Federico Busetto

Educazione e rieducazione del cane

La Strada Verso il Cane - Bologna e provincia

Affiliato ENCI

IL CONFINE INVALICABILE DEI DATI

Un'analisi epistemologica degli studi di neuroimaging sul comportamento canino

Iniziamo chiarendo che il segnale BOLD riflette l'aumento di sangue ossigenato in una regione cerebrale conseguente all'attivazione metabolica dei neuroni. L'analogia appropriata è l'osservazione aerea notturna di un centro urbano dall'alto: l'intensità luminosa indica la localizzazione dell'attività, non la natura dell'attività stessa. Cioè non è possibile sapere se le luci corrispondano a una festa, a una riunione condominiale o a un'emergenza.

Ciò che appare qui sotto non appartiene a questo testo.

-- ==== Sys2Proof/Machine/Seating.lean ====
section
/-! DEFINITION. Seats, classes and zones: LOAD_SEAT, READ_SEAT, SET_CLASS, READ_CLASS, SET_ZONE, READ_ZONE (R9-R21, R183). -/

namespace Sys2Proof.Machine

/-! ### Seat-code fields (R1) -/

/-- A field that must name one seat: the seat, or the status that refuses it (R1). -/
def seatOrRefusal (code : BitVec 16) : Except Status Seat :=
  if maxSeatCode < code.toNat then .error .badField
  else
    match seatOfCode code.toNat with
    | some seat => .ok seat
    | none => .error .noSeat

/-- Run a request on the seat its code names, or refuse it (R1). -/
def onSeat (code : BitVec 16) (body : Seat → State → Answer) (s : State) : Answer :=
  match seatOrRefusal code with
  | .error status => Answer.refuse status s
  | .ok seat => body seat s

/-! ### The chair limit (R9) -/

/-- The number of seat records whose class is of kind CHAIR (R9). -/
def Stb.chairCount (stb : Stb) : Nat := stb.seats.toList.countP fun r => (vget stb.classes r.cls).kind = .chair

/-- The chair limit refuses a change of the Seat Table (R9). -/
def chairLimitFails (old new : Stb) : Bool := decide (Config.chairCapacity < new.chairCount) && decide (old.chairCount < new.chairCount)

/-- Replace the Seat Table. -/
def State.setStb (stb : Stb) (s : State) : State := { s with stb := stb }

/-- A record applied with a clamp is answered CLAMPED, otherwise OK (R10). -/
def clampStatus (clamped : Bool) : Status := if clamped then .clamped else .ok

/-- What a change of a seat's enabled field or kind does to the seat on the floor (R12, R19). -/
inductive FloorEffect where
  | none | barred | chairToDelegate
  deriving DecidableEq, Repr

/-- Apply the effect to a seat. -/
def State.applyEffect (s : State) (e : FloorEffect × Seat) : State :=
  match e.1 with
  | .none => s
  | .barred => s.clearBarred e.2
  | .chairToDelegate => s.clearChair e.2

/-- Apply effects in ascending seat-code order, then any change of a member's level, then one rise or fall (R4, R11, R117, R122; log
entries 15 and 16). -/
def State.applyEffects (effects : List (FloorEffect × Seat)) (s : State) : State :=
  ((effects.foldl State.applyEffect s).levelChanged).holdChanged s.far.holdLevel

/-! ### LOAD_SEAT (R18, R19) -/

/-- A seat of the range would move to another class (R18, R183). -/
def State.loadMoves (s : State) (p : LoadSeatParams) : Bool :=
  p.range.any fun seat => (p.apply (s.seatRec seat)).cls ≠ (s.seatRec seat).cls

/-- The effect of the record on one seat (R19). -/
def State.loadEffect (s : State) (p : LoadSeatParams) (seat : Seat) : FloorEffect :=
  let old := s.seatRec seat
  let new := p.apply old
  let moved : Bool := new.cls ≠ old.cls
  let newKind := (vget s.stb.classes new.cls).kind
  if (old.enabled && !new.enabled) || (moved && newKind = .listener) then .barred
  else if moved && (vget s.stb.classes old.cls).kind = .chair && newKind = .delegate then .chairToDelegate
  else .none

/-- LOAD_SEAT applied (R18, R19). -/
def State.loadSeats (p : LoadSeatParams) (s : State) : State :=
  ((s.setStb (p.stbAfter s.stb)).applyEffects (p.range.map fun seat => (s.loadEffect p seat, seat))).settle

/-- LOAD_SEAT: checks of R10 and R18 in order, then the whole range (R18). -/
def loadSeatBody (p : LoadSeatParams) (s : State) : Answer :=
  if !p.fieldsOk then Answer.refuse .badField s
  else if !p.seatsOk then Answer.refuse .noSeat s
  else if p.empty then ⟨s, .ok, u16 0⟩
  else if s.mge.sittingOpen && s.loadMoves p then Answer.refuse .locked s
  else if chairLimitFails s.stb (p.stbAfter s.stb) then Answer.refuse .full s
  else ⟨s.loadSeats p, clampStatus p.clamped, u16 p.range.length⟩

/-- LOAD_SEAT. -/
def execLoadSeat (p : LoadSeatParams) (s : State) : Host.Outcome State Fault Refusal :=
  .next (s.runRecord (.loadSeat p) 0x01 (loadSeatBody p))

/-! ### READ_SEAT (R21) -/

/-- The zone code of a reply: 8 stands for zone G. -/
def zoneCode (z : Option (Fin 8)) : Nat :=
  match z with
  | some z => z.val
  | none => 8

/-- The channel a seat holds, or on which it is successor. -/
def State.channelOf (s : State) (seat : Seat) : Option (Fin 12) := (s.chanOf seat).or (s.successorChan seat)

/-- The record of READ_SEAT, in the order of its table (R21). -/
def State.seatFields (s : State) (seat : Seat) : List Byte :=
  let r := s.seatRec seat
  seatField seat ++ u8 r.availability.code ++ flagByte r.enabled ++ u8 r.cls ++ u8 (s.kindOf seat).code ++ u8 (zoneCode (s.zoneOf seat))
    ++ s8 r.trim ++ optU16 r.override ++ optU8 (r.confirmKey.map Bool.toNat) ++ optU8 (r.lastSerial.map Fin.val)
    ++ u8 (s.floorState seat).code ++ optU8 ((s.channelOf seat).map Fin.val) ++ optU8 (s.listIndex seat)
    ++ flagByte (seat ∈ s.far.holdSet) ++ flagByte (s.far.holder = some seat) ++ u16 r.grants ++ u24 r.speakingTotal

/-- READ_SEAT (R21). -/
def readSeatBody (code : BitVec 16) (s : State) : Answer := onSeat code (fun seat s => ⟨s, .ok, s.seatFields seat⟩) s

/-- READ_SEAT. -/
def execReadSeat (code : BitVec 16) (s : State) : Host.Outcome State Fault Refusal :=
  .next (s.runRecord (.readSeat code) 0x02 (readSeatBody code))

/-! ### SET_CLASS (R11, R12) -/

/-- The Seat Table with one class record replaced. -/
def Stb.setClass (n : Fin 8) (r : ClassRec) (stb : Stb) : Stb := { stb with classes := vset stb.classes n r }

/-- The seats of a class, ascending. -/
def State.seatsOfClass (s : State) (n : Fin 8) : List Seat := allSeats.filter fun seat => (s.seatRec seat).cls = n

/-- The effect of a change of kind on each seat of the class (R12). -/
def kindEffect (old new : ClassKind) : FloorEffect :=
  match old, new with
  | .delegate, .listener | .chair, .listener => .barred
  | .chair, .delegate => .chairToDelegate
  | .delegate, .delegate | .delegate, .chair | .chair, .chair | .listener, _ => .none

/-- SET_CLASS applied (R11, R12). -/
def State.setClassRec (n : Fin 8) (r : ClassRec) (s : State) : State :=
  ((s.setStb (s.stb.setClass n r)).applyEffects
    ((s.seatsOfClass n).map fun seat => (kindEffect (vget s.stb.classes n).kind r.kind, seat))).settle

/-- The fields of a class record in the order of R7. -/
def ClassRec.fields (r : ClassRec) : List Byte :=
  u8 r.kind.code ++ u8 r.level ++ u8 r.group.code ++ u16 r.allowance ++ u8 r.action.code ++ s8 r.offset ++ flagByte r.silenceRelease
    ++ flagByte r.replaceable

/-- SET_CLASS: checks of R10 in order, then the change (R11). -/
def setClassBody (p : SetClassParams) (s : State) : Answer :=
  match finOfByte 8 p.cls with
  | none => Answer.refuse .badField s
  | some n =>
    let old := vget s.stb.classes n
    let new := p.apply old
    if !p.codesOk then Answer.refuse .badField s
    else if s.mge.sittingOpen && classLocked old new then Answer.refuse .locked s
    else if chairLimitFails s.stb (s.stb.setClass n new) then Answer.refuse .full s
    else ⟨s.setClassRec n new, clampStatus p.clamped, new.fields⟩

/-- SET_CLASS. -/
def execSetClass (p : SetClassParams) (s : State) : Host.Outcome State Fault Refusal :=
  .next (s.runRecord (.setClass p) 0x03 (setClassBody p))

/-! ### READ_CLASS (R13) -/

/-- The member count of a class (R13). -/
def Stb.memberCount (stb : Stb) (n : Fin 8) : Nat := stb.seats.toList.countP fun r => r.cls = n

/-- READ_CLASS (R13). -/
def readClassBody (cls : Byte) (s : State) : Answer :=
  match finOfByte 8 cls with
  | none => Answer.refuse .badField s
  | some n => ⟨s, .ok, (vget s.stb.classes n).fields ++ u16 (s.stb.memberCount n)⟩

/-- READ_CLASS. -/
def execReadClass (cls : Byte) (s : State) : Host.Outcome State Fault Refusal :=
  .next (s.runRecord (.readClass cls) 0x04 (readClassBody cls))

/-! ### SET_ZONE and READ_ZONE (R16, R17) -/

/-- The Seat Table with one window replaced. -/
def Stb.setZone (n : Fin 8) (z : ZoneRec) (stb : Stb) : Stb := { stb with zones := vset stb.zones n z }

/-- The fields of a window in the order of R14. -/
def ZoneRec.fields (z : ZoneRec) : List Byte := flagByte z.enabled ++ u16 z.base ++ u16 z.limit ++ u8 z.cap

/-- SET_ZONE: it moves and closes no channel and makes no trigger (R16). -/
def setZoneBody (p : SetZoneParams) (s : State) : Answer :=
  match finOfByte 8 p.zone with
  | none => Answer.refuse .badField s
  | some n =>
    let new := p.apply (vget s.stb.zones n)
    if !p.fieldsOk then Answer.refuse .badField s
    else if s.mge.sittingOpen && !p.empty then Answer.refuse .locked s
    else ⟨s.setStb (s.stb.setZone n new), clampStatus (numClamped 0 12 (byteNum p.cap)), new.fields⟩

/-- SET_ZONE. -/
def execSetZone (p : SetZoneParams) (s : State) : Host.Outcome State Fault Refusal :=
  .next (s.runRecord (.setZone p) 0x05 (setZoneBody p))

/-- The number of valid seat codes that resolve to a zone (R17). -/
def State.zoneSeats (s : State) (z : Option (Fin 8)) : Nat := allSeats.countP fun seat => s.zoneOf seat = z

/-- The counts READ_ZONE carries for any zone. -/
def State.zoneCounts (s : State) (z : Option (Fin 8)) : List Byte := u8 (s.zoneCount none z) ++ u16 (s.zoneSeats z)

/-- READ_ZONE; 8 names zone G (R17). -/
def readZoneBody (zone : Byte) (s : State) : Answer :=
  match finOfByte 8 zone with
  | some n => ⟨s, .ok, (vget s.stb.zones n).fields ++ s.zoneCounts (some n)⟩
  | none => if zone = 8 then ⟨s, .ok, s.zoneCounts none⟩ else Answer.refuse .badField s

/-- READ_ZONE. -/
def execReadZone (zone : Byte) (s : State) : Host.Outcome State Fault Refusal :=
  .next (s.runRecord (.readZone zone) 0x06 (readZoneBody zone))

end Sys2Proof.Machine
end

L'inferenza problematica ricorrente nella letteratura divulgativa segue questo schema:

  1. Osservazione: Nell'essere umano, il resoconto verbale di "gioia" correla con l'attivazione del nucleo caudato.
  2. Osservazione: Nel cane, stimoli analoghi producono attivazione del nucleo caudato.
  3. Conclusione illegittima: Il cane prova gioia.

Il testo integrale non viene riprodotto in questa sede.